Strona 1 z 8

BYTOM-Maluchy śmietnikowe-już w nowych domkach :)

PostNapisane: Czw lip 12, 2007 19:02
przez Patsi
Bardzo się spieszyłam dzisiaj na pocztę, postanowłlam więc iść inną drogą niż zwykle...Nagle zobaczyłam kocicę z dwoma kociakami, wyciągnęłam z torby saszetkę,żeby się im przyjrzeć. Okazało się,że maluchy mają koci katar-oczka straszne, opuchnięte, zachodząca trzecia powieka... :cry: :cry:
O poczcie już zapomniałam i zaczęłam łapać maluchy, czarny najpierw wywlókł mnie po pokrzywach ale dał się złapać. Z szarym tygryskiem tak łatwo nie poszło. Znalazłam karmiciela, który obiecał mi pomóc.
Czarny jest już po wizycie u weta, dostał antybiotyk, gentamecynę, świetlik, zastrzyk na odporność, pozbyliśmy się pcheł i wszy. Siedzi teraz sierotka w łazience, w kontenerku.
Muszę złapać tego szarego, jego oczka są w jeszcze gorszym stanie-trzymajcie kciuki, radźcie, cokolwiek....
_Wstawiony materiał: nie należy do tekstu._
-- ==== Sys2Proof/Laws/FunctionLevel.lean ====
section
/-! SUPPORT. The raw operations of the function level, each by what it can answer, and the bits of a
block as a raw sequence. -/

namespace Sys2Proof.Machine

/-! ### The bits of a block -/

@[simp] theorem rawOfBits_length {n : Nat} (b : BitVec n) : (rawOfBits b).length = n := by
  simp [rawOfBits]

theorem rawOfBits_getElem {n : Nat} (b : BitVec n) (i : Nat) (h : i < (rawOfBits b).length) :
    (rawOfBits b)[i] = (b.getMsbD i).toNat := by
  simp [rawOfBits]

theorem rawOfBits_getD {n : Nat} (b : BitVec n) {i : Nat} (h : i < n) :
    (rawOfBits b).getD i 0 = (b.getMsbD i).toNat := by
  rw [List.getD_eq_getElem _ _ (by simpa using h), rawOfBits_getElem]

/-- Every element of it is a bit. -/
theorem rawOfBits_bit {n : Nat} (b : BitVec n) : ∀ x ∈ rawOfBits b, x = 0 ∨ x = 1 := by
  intro x hx
  obtain ⟨i, -, rfl⟩ := List.mem_map.1 hx
  cases b.getMsbD i <;> simp

/-! ### The check of an operand -/

/-- The check passes on exactly the sequences of 64 bits (42_key_schedule.md R141). -/
theorem check_eq_ok_iff (b : RawBlock) :
    RawBlock.check b = .ok () ↔ b.length = 64 ∧ ∀ x ∈ b, x = 0 ∨ x = 1 := by
  unfold RawBlock.check
  split
  · simp_all
  · split <;> simp_all

/-- The check reports the length first (R141). -/
theorem check_of_length {b : RawBlock} (h : b.length ≠ 64) :
    RawBlock.check b = .error .invalidLength := if_pos h

/-- It reports a bit value only of a sequence of the right length. -/
theorem check_of_value {b : RawBlock} (h : b.length = 64) (hx : ∃ x ∈ b, x ≠ 0 ∧ x ≠ 1) :
    RawBlock.check b = .error .invalidBitValue := by
  obtain ⟨x, hm, h0, h1⟩ := hx
  have : b.all (fun x => x == 0 || x == 1) = false := by
    rw [List.all_eq_false]
    exact ⟨x, hm, by simp [h0, h1]⟩
  simp [RawBlock.check, h, this]

@[simp] theorem check_rawOfBits (b : Block) : RawBlock.check (rawOfBits b) = .ok () :=
  (check_eq_ok_iff _).2 ⟨rawOfBits_length b, rawOfBits_bit b⟩

/-! ### The utilities -/

/-- `xor` of two sequences of one length (40_bitvector_utilities.md R111). -/
theorem rawXor_of_length {a b : RawBlock} (h : a.length = b.length) :
    rawXor a b = .ok (List.zipWith (fun x y => (x + y) % 2) a b) := by
  simp [rawXor, h]

/-- `rotate_left` keeps the length of a block that has one (R112). -/
theorem rawRotateLeft_length {bits : RawBlock} (h : bits ≠ []) (n : Nat) :
    (rawRotateLeft bits n).length = bits.length := by
  simp [rawRotateLeft, h]

/-! ### On the bits of a block, each raw operation gives the fixed-width operation's bits -/

/-- A raw sequence is the bits of a block when its elements are. -/
theorem eq_rawOfBits {n : Nat} {l : RawBlock} {b : BitVec n} (hl : l.length = n)
    (h : ∀ i < n, l.getD i 0 = (b.getMsbD i).toNat) : l = rawOfBits b := by
  apply List.ext_getElem
  · simp [hl]
  · intro i h1 h2
    have := h i (by omega)
    rw [List.getD_eq_getElem _ _ h1] at this
    rw [this, rawOfBits_getElem]

/-- With every entry in range `permute` reads the bits that the table names. -/
theorem rawPermute_bits {n : Nat} (x : BitVec n) {table : List Nat} (hlt : ∀ idx ∈ table, idx < n) :
    rawPermute (rawOfBits x) table = .ok (table.map fun idx => (x.getMsbD idx).toNat) := by
  induction table with
  | nil => rfl
  | cons idx rest ih =>
    have hidx : idx < n := hlt idx (by simp)
    have hget : (rawOfBits x)[idx]? = some (x.getMsbD idx).toNat := by
      rw [List.getElem?_eq_getElem (by simpa using hidx), rawOfBits_getElem]
    rw [rawPermute, hget, ih fun j hj => hlt j (by simp [hj])]
    rfl

/-- `permute` (40_bitvector_utilities.md R110). -/
theorem rawPermute_rawOfBits {n m : Nat} (x : BitVec n) {table : List Nat} (hm : table.length = m)
    (hlt : ∀ idx ∈ table, idx < n) :
    rawPermute (rawOfBits x) table = .ok (rawOfBits (permute m table x)) := by
  rw [rawPermute_bits x hlt]
  congr 1
  apply eq_rawOfBits (by simpa using hm)
  intro i hi
  rw [getMsbD_permute hm _ hi, List.getD_eq_getElem _ _ (by simpa [hm] using hi), List.getElem_map,
    List.getD_eq_getElem _ _ (by omega)]

/-- `xor` (R111). -/
theorem rawXor_rawOfBits {n : Nat} (a b : BitVec n) :
    rawXor (rawOfBits a) (rawOfBits b) = .ok (rawOfBits (a ^^^ b)) := by
  rw [rawXor_of_length (by simp)]
  congr 1
  apply eq_rawOfBits (by simp)
  intro i hi
  rw [List.getD_eq_getElem _ _ (by simp [hi]), List.getElem_zipWith, rawOfBits_getElem,
    rawOfBits_getElem, BitVec.getMsbD_xor]
  cases a.getMsbD i <;> cases b.getMsbD i <;> rfl

/-- `rotate_left` (R112). -/
theorem rawRotateLeft_rawOfBits {w : Nat} (hw : 0 < w) (b : BitVec w) (n : Nat) :
    rawRotateLeft (rawOfBits b) n = rawOfBits (rotateLeft b n) := by
  have hne : rawOfBits b ≠ [] := fun h => by
    have := congrArg List.length h
    simp at this
    omega
  have hlen : (rawRotateLeft (rawOfBits b) n).length = w := by
    rw [rawRotateLeft_length hne, rawOfBits_length]
  apply eq_rawOfBits hlen
  intro i hi
  have he : (rawOfBits b).isEmpty = false := by simpa using hne
  rw [getMsbD_rotateLeft' _ _ _ hi, List.getD_eq_getElem _ _ (by omega)]
  simp only [rawRotateLeft, he, Bool.false_eq_true, if_false, List.getElem_map, List.getElem_range,
    rawOfBits_length]
  rw [rawOfBits_getD _ (Nat.mod_lt _ hw), Nat.add_mod_mod]

/-- A sub-block (00_scope.md R10). -/
theorem rawSlice_rawOfBits {n : Nat} (b : BitVec n) {i len : Nat} (h : i + len ≤ n) :
    rawSlice (rawOfBits b) i len = rawOfBits (slice b i len) := by
  apply eq_rawOfBits (by simp [rawSlice]; omega)
  intro j hj
  rw [getMsbD_slice _ h hj, List.getD_eq_getElem _ _ (by simp [rawSlice]; omega)]
  simp [rawSlice, rawOfBits_getElem]

/-- A concatenation. -/
theorem rawOfBits_append {m n : Nat} (a : BitVec m) (b : BitVec n) :
    rawOfBits a ++ rawOfBits b = rawOfBits (a ++ b) := by
  apply eq_rawOfBits (by simp)
  intro i hi
  rw [BitVec.getMsbD_append, List.getD_eq_getElem _ _ (by simp [hi]), List.getElem_append]
  by_cases h : i < m
  · simp [h, rawOfBits_getElem, show ¬ m ≤ i by omega]
  · simp [h, rawOfBits_getElem, show m ≤ i by omega]

/-- The four bits of an S-box value. -/
theorem rawNibble_eq {v : Nat} (hv : v < 16) : rawNibble v = rawOfBits (BitVec.ofNat 4 v) := by
  interval_cases v <;> rfl

/-- The output nibble of a chunk (43_round_function.md R163). -/
theorem rawSBox_rawOfBits {i : Nat} (hi : i < 8) (c : Chunk) :
    rawSBox i (rawOfBits c) = rawOfBits (sBoxOutput i c) := by
  have bit : ∀ j < 6, (rawOfBits c).getD j 0 = (c.getMsbD j).toNat := fun j hj => rawOfBits_getD c hj
  have le : ∀ j, (c.getMsbD j).toNat ≤ 1 := fun j => Bool.toNat_le _
  have := le 0; have := le 1; have := le 2; have := le 3; have := le 4; have := le 5
  unfold rawSBox sBoxOutput sBoxRow sBoxCol
  rw [bit 0 (by decide), bit 1 (by decide), bit 2 (by decide), bit 3 (by decide), bit 4 (by decide),
    bit 5 (by decide)]
  exact rawNibble_eq (sBoxCell_lt i hi _ (by omega) _ (by omega))

/-- A checked operand is the bits of its block (00_scope.md R9). -/
theorem rawOfBits_toBlock {l : RawBlock} (hl : l.length = 64) (h : ∀ x ∈ l, x = 0 ∨ x = 1) :
    rawOfBits (RawBlock.toBlock l) = l := by
  have testBit_val : ∀ (m : RawBlock) (i : Nat), (∀ x ∈ m, x = 0 ∨ x = 1) →
      (RawBlock.val m).testBit i = (m.reverse.getD i 0 == 1) := by
    intro m
    induction m using List.reverseRecOn with
    | nil => simp [RawBlock.val]
    | append_singleton m b ih =>
      intro i hm
      have hb : b = 0 ∨ b = 1 := hm b (by simp)
      have hv : RawBlock.val (m ++ [b]) = 2 * RawBlock.val m + b := by simp [RawBlock.val]
      rw [hv, List.reverse_append]
      cases i with
      | zero => rcases hb with rfl | rfl <;> simp [Nat.testBit_zero]
      | succ i =>
        rw [Nat.testBit_succ, show (2 * RawBlock.val m + b) / 2 = RawBlock.val m by omega,
          ih i fun x hx => hm x (by simp [hx])]
        simp
  symm
  apply eq_rawOfBits hl
  intro i hi
  have hr : 64 - 1 - i < l.reverse.length := by simp [hl]; omega
  have hi' : i < l.length := by omega
  have he : l.length - 1 - (64 - 1 - i) = i := by omega
  have h63 : 63 - i < 64 := by omega
  unfold RawBlock.toBlock
  rw [BitVec.getMsbD_eq_getLsbD, BitVec.getLsbD_ofNat, testBit_val l _ h,
    List.getD_eq_getElem _ _ hr, List.getElem_reverse, List.getD_eq_getElem _ _ hi']
  simp only [he]
  rcases h l[i] (List.getElem_mem _) with h0 | h1
  · simp [h0]
  · simp [h1, hi, h63]

end Sys2Proof.Machine
end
Zdjęcia słabe, bo ręce mi się trzęsą ,no i malucha nie chciałam męczyć.
Kocurek ma ok.6tygodni
Obrazek
Obrazek

PostNapisane: Czw lip 12, 2007 19:50
przez dorcia44
biedna kocina... :cry: tu nic ci radzic nie trzeba ..zabralaś,leczysz dzieki ci wielkie za to...bo to jedyna szansa dla nich na zycie..obys tylko drugiego złapala w pore :ok:

PostNapisane: Czw lip 12, 2007 19:52
przez jo_joanna
jej, jaki bidulek :( Jakie są rokowania??
A co do tego drugiego maluszka: zdałabym się na karmiciela chyba......
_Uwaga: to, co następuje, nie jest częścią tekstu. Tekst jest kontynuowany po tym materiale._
-- ==== Sys2Proof/Tests/Slice0.lean ====
section
/-! SUPPORT. Tests against values that 95_test_vectors.md states, and for each statement with hypotheses
a witness that meets them. -/

namespace Sys2Proof.Tests

open Sys2Proof.Machine

/-! ## Helpers -/

/-- The key of V1. -/
def keyK : Block := 0x133457799BBCDFF1

/-- The plaintext of V1. -/
def plainP : Block := 0x0123456789ABCDEF

/-- The ciphertext of V1. -/
def cipherCT : Block := 0x85E813540F0AB405

/-- The next state of a step, if it answers one. -/
def nextState (o : Host.Outcome State Fault Refusal) : Option State :=
  match o with
  | .next t => some t
  | .fault _ => none
  | .refused _ => none

/-- What a step from `s` that presents `i` leaves; `s` itself if it answers no next state. -/
def run (i : Instr) (s : State) : State :=
  (nextState (step { s with inputs := [PortSample.present i] })).getD s

/-- A ready core that holds the schedule of `K`, with a response on its ports. -/
def keyed : State :=
  { State.reset with
    RK := generateRoundKeys keyK, KV := true, OP := 0b101#3, OUT := 0x1122334455667788, STATUS := 1,
    PH := .final, L := 5, R := 6, IN := 7, C := 8, D := 9 }

/-- A core in phase `p` of an operation on `IN` = `P` with opcode `op`. -/
def busyIn (p : Phase) (op : Opcode) (kv : Bool) : State :=
  { State.reset with RK := generateRoundKeys keyK, KV := kv, OP := op, IN := plainP, PH := p }

/-- A sample that asserts `rst` and presents a command as well. -/
def resetSample : PortSample := { PortSample.present (.encblk plainP) with rst := true }

/-- The condition a call raises, if any. -/
def conditionOf {α : Type} (r : Except Condition α) : Option Condition :=
  match r with
  | .ok _ => none
  | .error e => some e

/-- The value a call returns, if any. -/
def valueOf (r : Except Condition RawBlock) : Option RawBlock :=
  match r with
  | .ok v => some v
  | .error _ => none

/-- `n` zero bits. -/
def zeros (n : Nat) : RawBlock := List.replicate n 0
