-- ==== Sys2Proof/WellFormed.lean ====
section
/-! DEFINITION. What is well formed. A command word cannot be ill formed: all four opcodes are assigned, no field is
reserved, and every bit pattern of an operand is a number (30_encoding.md R64, R71, 40_config.md R102), so `Instr`
needs no check of its own. What can be ill formed is a command with its payload (R67) and an assembler line (R73). -/

namespace Sys2Proof

/-- The payload holds exactly the elements the command word announces: `LEN` for PROCESS, none otherwise (R67, R72). -/
def Transaction.wf (t : Transaction) : Bool :=
  t.payload.length == t.instr.payloadLength

/-- `<elem>` is an integer 0x00..0xFF or `NB` (R73). What the assembler does with another integer the spec leaves open
(log entry 14). -/
def LineElement.wf : LineElement → Bool
  | .byte value => decide (value ≤ 0xFF)
  | .nb => true

/-- Each operand of a CONFIG line fits the field that carries it (R62, R73). That a line whose integer does not fit is
ill formed is the model's choice: the spec does not say what the assembler does with it (DESIGN CHOICE, log entry 14).
A width that fits the field and is not in 1..64 is well formed: the block answers it with `InvalidParameter` (R91). -/
def ConfigLine.wf (c : ConfigLine) : Bool :=
  decide (c.width < 2 ^ 8) && decide (c.poly < 2 ^ 64) && decide (c.init < 2 ^ 64) && decide (c.xorout < 2 ^ 64)

/-- Well-formed assembler lines (R73). A PROCESS line may be of any length (R75). -/
def Line.wf : Line → Bool
  | .config operands => operands.wf
  | .reset => true
  | .process elements => elements.all LineElement.wf
  | .text _ => true
  | .checksum => true

end Sys2Proof
end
PostNapisane: Czw lip 12, 2007 19:53
przez Kociareczka
Najlepiej udać się po szarego kociaka jak najszybciej... Jeden dzień może dużo "zdziałać" (choroba).. trzymam kciuki :ok:

PostNapisane: Czw lip 12, 2007 20:17
przez Tweety
koniecznie trzeba dorwac tego drugiego

PostNapisane: Czw lip 12, 2007 20:38
przez Patsi
Drugiego nie ma :cry: schował się pewnie przed deszczem. Jutro karmiciel z córką postarają się go złapać. W ostateczności wezmę klatkę łapkę.
Kocica-ich mama jest oswojona, trzeba ją będzie wysterylizować, bo za 2 miesiące będą nowe maluchy.W krzakach, po których łaziłam leżał martwy kot-nie wiem czy dorosły, czy kocię. Za bardzo nie dało się tam wejść. Strasznie... :cry:
Rokowania nie są najgorsze, oczu nie stracą-a to najważniejsze.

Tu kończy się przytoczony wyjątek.